打ち合わせなんてこっちの会社でも相手の会社の会議室でもいいわけで。社外秘の情報とかもあるんだから社外で打ち合わせる意味もわかんない。それに何で仕事を業後にやってるんだって話でもある。接待で飲みに行くこともあるだろうけど、なら接待で終わらせて部長とホテルに泊まる意味もわからない。
部長はいい大人なので家庭もある人間だったのに。気色悪い。
そしてもしこれが事実だったとしても酷い話だ。
相手様とホテルで打ち合わせて夜遅くだったためにそのまま泊まった。なら業務の一環ということで会社の経費を使っていることになる。相手様と二人分の宿泊費が経費を用いられているのだ。
わたしたちがデスマーチをしている間に一泊十万以上するホテルに行く意味は何と、それはもう荒れに荒れた。

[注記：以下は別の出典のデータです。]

-- ==== Sys2Proof/Tests/Slice0.lean ====
section
/-! SUPPORT. Tests of the model against the words, tables and vectors of the spec, the smoke tests of the build check,
and for every statement with hypotheses a witness that meets them. -/

namespace Sys2Proof.Tests

open Sys2Proof.Machine

set_option maxRecDepth 20000
set_option Elab.async false

/-! Helpers. -/

/-- Configuration TC1 of spec/95_test_vectors.md, its parameters and the defaults of rule R8. -/
def tc1 : Config where
  sampleRate := 56320
  blockSize := 4
  echoCap := 36000
  attackS := 0#32
  decayS := 0#32
  releaseS := 0#32
  sustainLevel := 0x3F800000#32
  envEps := 0x38D1B717#32
  padAlpha := 0x3E000000#32
  lcgSeed := 0#32
  wetTap := .y
  rstPreset := 0#2
  rstMasterGain := 0#32
  rstEchoOn := false
  rstEchoMix := 0#32
  rstEchoFb := 0#32
  rstEchoMs := 0x41F00000#32

/-- Configuration TC3: 110 frames a second, so the echo length at 30 ms is 3. -/
def tc3 : Config := { tc1 with sampleRate := 110, blockSize := 2 }

/-- The reference table of four entries (`SINE_BITS = 2`). -/
def rom4 : List F32 := [0#32, 0x3F800000#32, 0#32, 0xBF800000#32]

/-- The state after reset of a build, with the four-entry table. -/
def fresh (c : Config) : State := State.resetOf c rom4

/-- The next state, if there is one. -/
def nextOf : Host.Outcome State Fault Refusal → Option State
  | .next s => some s
  | .fault _ => none
  | .refused _ => none

/-- One field of the state after an instruction. -/
def after {α : Type} (i : Instr) (s : State) (f : State → α) : Option α := (nextOf (exec i s)).map f

/-- One field of the state after some instructions. -/
def afterAll {α : Type} (is : List Instr) (s : State) (f : State → α) : Option α :=
  (is.foldl (fun o i => o.bind (fun t => nextOf (exec i t))) (some s)).map f

/-- The samples sent. -/
def samples (s : State) : List Int := s.out.map (fun f => (f.data.extractLsb' 0 16).toInt)

/-- A voice in Sustain at full level under TC1. -/
def sounding : Voice :=
  { active := true, note := 60#7, age := 0#32, phase := 0x3F7FFFFF#32, inc := 0x3E000000#32, stage := .sustain,
    level := 0x3F800000#32, velGain := 0x3F800000#32, transient := 0x3F800000#32, filt := 0#32 }

/-- A small busy state: one voice sounding, the echo on at its last index, one cell written. -/
def busy : State :=
  { fresh tc3 with
    voices := (Vector.replicate 8 Voice.reset).set 0 sounding
    masterGain := 0x3F800000#32
    echoOn := true
    echoMix := 0x3F000000#32
    echoFb := 0x3F000000#32
    echoIdx := 2
    ageCtr := 1#32
    echoRam := [(0, 0x3F800000#32)]
    ports := [PortEdge.ofWord (.request true)] }

/-- The busy state with all eight slots sounding, ages 1 to 8. -/
def full : State :=
  { busy with
    voices := Vector.ofFn (fun i : Fin 8 => { sounding with age := BitVec.ofNat 32 (i.val + 1) })
    ageCtr := 9#32 }

/-! Smoke tests of the build check: a legal build passes, each ill-formed one is refused (R8, R121). -/

theorem test_wf_tc1 : tc1.wf = true := by decide +kernel
theorem test_wf_refuses_rate_zero : Config.wf { tc1 with sampleRate := 0 } = false := by decide +kernel
theorem test_wf_refuses_rate_too_large : Config.wf { tc1 with sampleRate := 2 ^ 24 } = false := by decide +kernel
theorem test_wf_refuses_empty_block : Config.wf { tc1 with blockSize := 0 } = false := by decide +kernel
theorem test_wf_refuses_one_echo_cell : Config.wf { tc1 with echoCap := 1 } = false := by decide +kernel
theorem test_wf_refuses_negative_attack : Config.wf { tc1 with attackS := 0xBF800000#32 } = false := by decide +kernel
theorem test_wf_refuses_infinite_decay : Config.wf { tc1 with decayS := 0x7F800000#32 } = false := by decide +kernel
theorem test_wf_refuses_nan_release : Config.wf { tc1 with releaseS := 0x7FC00000#32 } = false := by decide +kernel
theorem test_wf_refuses_sustain_above_one : Config.wf { tc1 with sustainLevel := 0x3F800001#32 } = false := by
  decide +kernel
theorem test_wf_refuses_zero_epsilon : Config.wf { tc1 with envEps := 0#32 } = false := by decide +kernel
theorem test_wf_refuses_pad_one : Config.wf { tc1 with padAlpha := 0x3F800000#32 } = false := by decide +kernel
theorem test_wf_refuses_reset_gain : Config.wf { tc1 with rstMasterGain := 0x40000000#32 } = false := by decide +kernel
theorem test_wf_refuses_reset_mix : Config.wf { tc1 with rstEchoMix := 0xBF800000#32 } = false := by decide +kernel
theorem test_wf_refuses_reset_feedback : Config.wf { tc1 with rstEchoFb := 0x3F800000#32 } = false := by decide +kernel
theorem test_wf_refuses_reset_time : Config.wf { tc1 with rstEchoMs := 0x41E80000#32 } = false := by decide +kernel

/-! Decoding: words written out from the tables of R92 and of section T4 of spec/95_test_vectors.md. -/

theorem test_decode_nop : decodeTableWord 40 0x00FFFFFFFF = some .nop := by decide
theorem test_decode_note_on : decodeTableWord 40 0x010000643C = some (.noteOn 60#7 100#7) := by decide
theorem test_decode_note_on_ignored : decodeTableWord 40 0x0100008080 = some (.noteOn 0#7 0#7) := by decide
theorem test_decode_note_off : decodeTableWord 40 0x02000000C5 = some (.noteOff 69#7) := by decide
theorem test_decode_all_notes_off : decodeTableWord 40 0x0312345678 = some .allNotesOff := by decide
theorem test_decode_set_preset : decodeTableWord 40 0x1000000104 = some (.setPreset 4#8) := by decide
theorem test_decode_set_master_gain : decodeTableWord 40 0x113F4CCCCD = some (.setMasterGain 0x3F4CCCCD#32) := by decide
theorem test_decode_set_echo_on : decodeTableWord 40 0x1200000003 = some (.setEchoOn true) := by decide
theorem test_decode_set_echo_on_zero : decodeTableWord 40 0x12FFFFFFFE = some (.setEchoOn false) := by decide
theorem test_decode_set_echo_mix : decodeTableWord 40 0x133F000000 = some (.setEchoMix 0x3F000000#32) := by decide
theorem test_decode_set_echo_fb : decodeTableWord 40 0x143F666666 = some (.setEchoFb 0x3F666666#32) := by decide
theorem test_decode_set_echo_ms : decodeTableWord 40 0x1542C80000 = some (.setEchoMs 0x42C80000#32) := by decide
theorem test_decode_render : decodeTableWord 8 1 = some .render := by decide
theorem test_decode_render_skip : decodeTableWord 8 0 = some .renderSkip := by decide
theorem test_decode_reserved_first : decode (.cmd 0x0400000000#40) = .reserved 0x04#8 := by decide
theorem test_decode_reserved_after_setters : decode (.cmd 0x1600000000#40) = .reserved 0x16#8 := by decide
theorem test_decode_reserved_last : decode (.cmd 0xFF00000000#40) = .reserved 0xFF#8 := by decide

/-! Arithmetic and tables: R15, R17, section T1, T2, T3 and T9. -/

theorem test_ftrunc_toward_zero : ftrunc 0xC039999A#32 = -2 ∧ ftrunc 0x4039999A#32 = 2 := by decide +kernel
theorem test_sin_entries : sinRef 10 1 = 0x3BC90F88#32 ∧ sinRef 10 192 = 0x3F6C835E#32 ∧
    sinRef 10 341 = 0x3F5DF6BE#32 ∧ sinRef 10 640 = 0xBF3504F3#32 ∧ sinRef 10 768 = 0xBF800000#32 := by decide +kernel
theorem test_rom4_is_reference : sinRomRef 2 = rom4 := by decide +kernel
theorem test_lookup_wraps : lookup rom4 0xBE800000#32 = 0xBF800000#32 ∧ lookup rom4 0x3FA00000#32 = 0x3F800000#32 := by
  decide +kernel
theorem test_inc_of_note_127 : incOf { tc1 with sampleRate := 44100 } 127#7 = 0x3E91A244#32 := by decide +kernel
theorem test_limit : limit 0x3F800000#32 = 0x3F42F7D6#32 ∧ limit 0x41100000#32 = 0x3F7FFFFF#32 ∧
    limit 0xC1200000#32 = 0xBF800000#32 := by decide +kernel
theorem test_quantise : quantise 0x3EADD5F9#32 = 11125 ∧ quantise 0x37FFDA40#32 = 0 ∧ quantise 0x380205FF#32 = 1 := by
  decide +kernel
theorem test_lcg : lcgNext 0#32 = 0x3C6EF35F#32 ∧ lcgUniform 0x3C6EF35F#32 = 0x3E71BBCC#32 := by decide +kernel

/-! The instructions. -/

/-- The worked example of R155. -/
theorem test_nop : after .nop busy id = some busy := by decide +kernel

/-- The worked example of R140. -/
theorem test_note_on : after (.noteOn 69#7 100#7) (fresh { tc1 with sampleRate := 44100 }) (fun t => (t.voice 0, t.ageCtr)) =
    some ({ active := true, note := 69#7, age := 0#32, phase := 0#32, inc := 0x3C2377EE#32, stage := .attack,
            level := 0#32, velGain := 0x3F499326#32, transient := 0x3F800000#32, filt := 0#32 }, 1#32) := by
  decide +kernel

/-- R149 step 9: the oldest slot is stolen. -/
theorem test_note_on_steals : after (.noteOn 68#7 100#7) full (fun t => ((t.voice 0).note, (t.voice 0).age, (t.voice 1).note)) =
    some (68#7, 9#32, 60#7) := by decide +kernel

/-- R145: Release at the current level. -/
theorem test_note_off : after (.noteOff 60#7) busy (fun t => t.voice 0) = some { sounding with stage := .release } := by
  decide +kernel

/-- R146 item 4: the stale note of a free slot is not matched. -/
theorem test_note_off_skips_free : after (.noteOff 0#7) busy (fun t => (t.voice 1).stage) = some .off := by decide +kernel

/-- R147. -/
theorem test_all_notes_off : after .allNotesOff full (fun t => (slots.map (fun i => (t.voice i).active), t.echoOn)) =
    some ([false, false, false, false, false, false, false, false], true) := by decide +kernel

/-- R164 rows of SET_PRESET. -/
theorem test_set_preset : [3#8, 4#8, 255#8].map (fun v => after (.setPreset v) busy State.preset) =
    [some 3#2, some 3#2, some 3#2] := by decide +kernel

/-- R164 rows of SET_MASTER_GAIN. -/
theorem test_set_master_gain :
    [0xBF800000#32, 0x80000000#32, 0x3FC00000#32, 0x7F800000#32, 0x7FC00000#32].map
      (fun f => after (.setMasterGain f) busy State.masterGain) =
    [some 0#32, some 0x80000000#32, some 0x3F800000#32, some 0x3F800000#32, some 0#32] := by decide +kernel

/-- R158: the index and the RAM stay. -/
theorem test_set_echo_on : after (.setEchoOn false) busy (fun t => (t.echoOn, t.echoIdx, t.echoRam)) =
    some (false, 2, [(0, 0x3F800000#32)]) := by decide +kernel

/-- The worked example of R159. -/
theorem test_set_echo_mix : after (.setEchoMix 0xBE800000#32) busy State.echoMix = some 0#32 := by decide +kernel

/-- R164 rows of SET_ECHO_FB. -/
theorem test_set_echo_fb : [0x3F59999A#32, 0x3F5C28F6#32, 0x3F599999#32].map (fun f => after (.setEchoFb f) busy State.echoFb) =
    [some 0x3F59999A#32, some 0x3F59999A#32, some 0x3F599999#32] := by decide +kernel

/-- The worked example of R161: the index is kept while it is in range, else it is 0. -/
theorem test_set_echo_ms_index :
    [1000, 2000].map (fun k =>
      after (.setEchoMs 0x41F00000#32) { fresh { tc1 with sampleRate := 44100 } with echoLen := 4410, echoIdx := k }
        (fun t => (t.echoMs, t.echoLen, t.echoIdx))) =
    [some (0x41F00000#32, 1323, 1000), some (0x41F00000#32, 1323, 0)] := by decide +kernel

/-- R164 rows of SET_ECHO_MS. -/
theorem test_set_echo_ms_clamps :
    [0x447A0000#32, 0x437A8000#32, 0x7FC00000#32].map (fun f =>
      after (.setEchoMs f) (fresh { tc1 with sampleRate := 44100 }) (fun t => (t.echoMs, t.echoLen))) =
    [some (0x44480000#32, 35280), some (0x437A8000#32, 11047), some (0x41F00000#32, 1323)] := by decide +kernel

/-- Program P1 of section T10, first block, with the reference table of 1024 entries. -/
theorem test_render_sine :
    afterAll [.setMasterGain 0x3F800000#32, .noteOn 117#7 127#7, .render] (State.resetOf tc1 (sinRomRef 10)) samples =
      some [0, 8025, 11125, 8025] := by decide +kernel

/-- Program P4 of section T10, its first block and the block that carries the first echo. -/
theorem test_render_echo :
    afterAll [.setMasterGain 0x3F800000#32, .setEchoOn true, .setEchoFb 0x3F000000#32, .setEchoMix 0x3F000000#32,
        .noteOn 21#7 127#7, .render, .allNotesOff, .render, .render] (fresh tc3)
      (fun t => (samples t, t.echoRam, t.echoIdx)) =
    some ([0, 11125, 0, 0, 2888, 0], [(1, 0x3E3504F3#32)], 0) := by decide +kernel

/-- R212. -/
theorem test_render_skip : after .renderSkip busy id = some busy := by decide +kernel

/-- The host's placement of an instruction: the next step runs exactly it. -/
theorem test_step_runs_placed_word : step (State.reset.withFetchWord 40 0x0300000000) = exec .allNotesOff State.reset := rfl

その頃には運営しているソーシャルゲームも評判が悪くなり始めて、次の新作の納期もマズイみたいな話が出ていた時期だったために嫌になって辞めた人が多数出た。
付き合いきれるかと、現場の人がどんどん辞表を出していった。わたしももちろん辞表を出して辞めようとした。
提出しようとした時にあの魔女に見付かって、糾弾されるのと同時に辞表を破られて辞められなかったけど。
「『この大変な時期に辞めるってどういう神経してるのよ!どこの部署も納期に向けて頑張ってるのに、あり得ないわ!』って言われて。もうね、乾いた笑いしか出なかったよ。わたし一人が残ってもどうにもならなかったのに。アートディレクターっていうわたしたちのチームリーダーみたいな人が一番に辞めてたからね。仕事が回るはずないのに」
「辞表って上司に提出するんでしたっけ?俺って一般企業には入ったことないのでその辺りがちょっとわからなくて……」
「そうだね。部署の上司に出すのが基本かな。もちろん辞める一ヶ月前に提出するようにとかってルールが会社ごとに規定されてるよ。まあ、出しちゃえば後は有休消化と無断欠勤で切り抜けるんだけど。泥舟に乗り続けるのはほら、アレでしょ?」
泥舟だとわかっているなら沈む前に逃げようと思うのは当たり前のこと。だからほとんどの人が別のゲーム会社や別業種へ逃げた。仕事のコネがあるかないかで進む先は違ったけど、色々な人が辞めていった。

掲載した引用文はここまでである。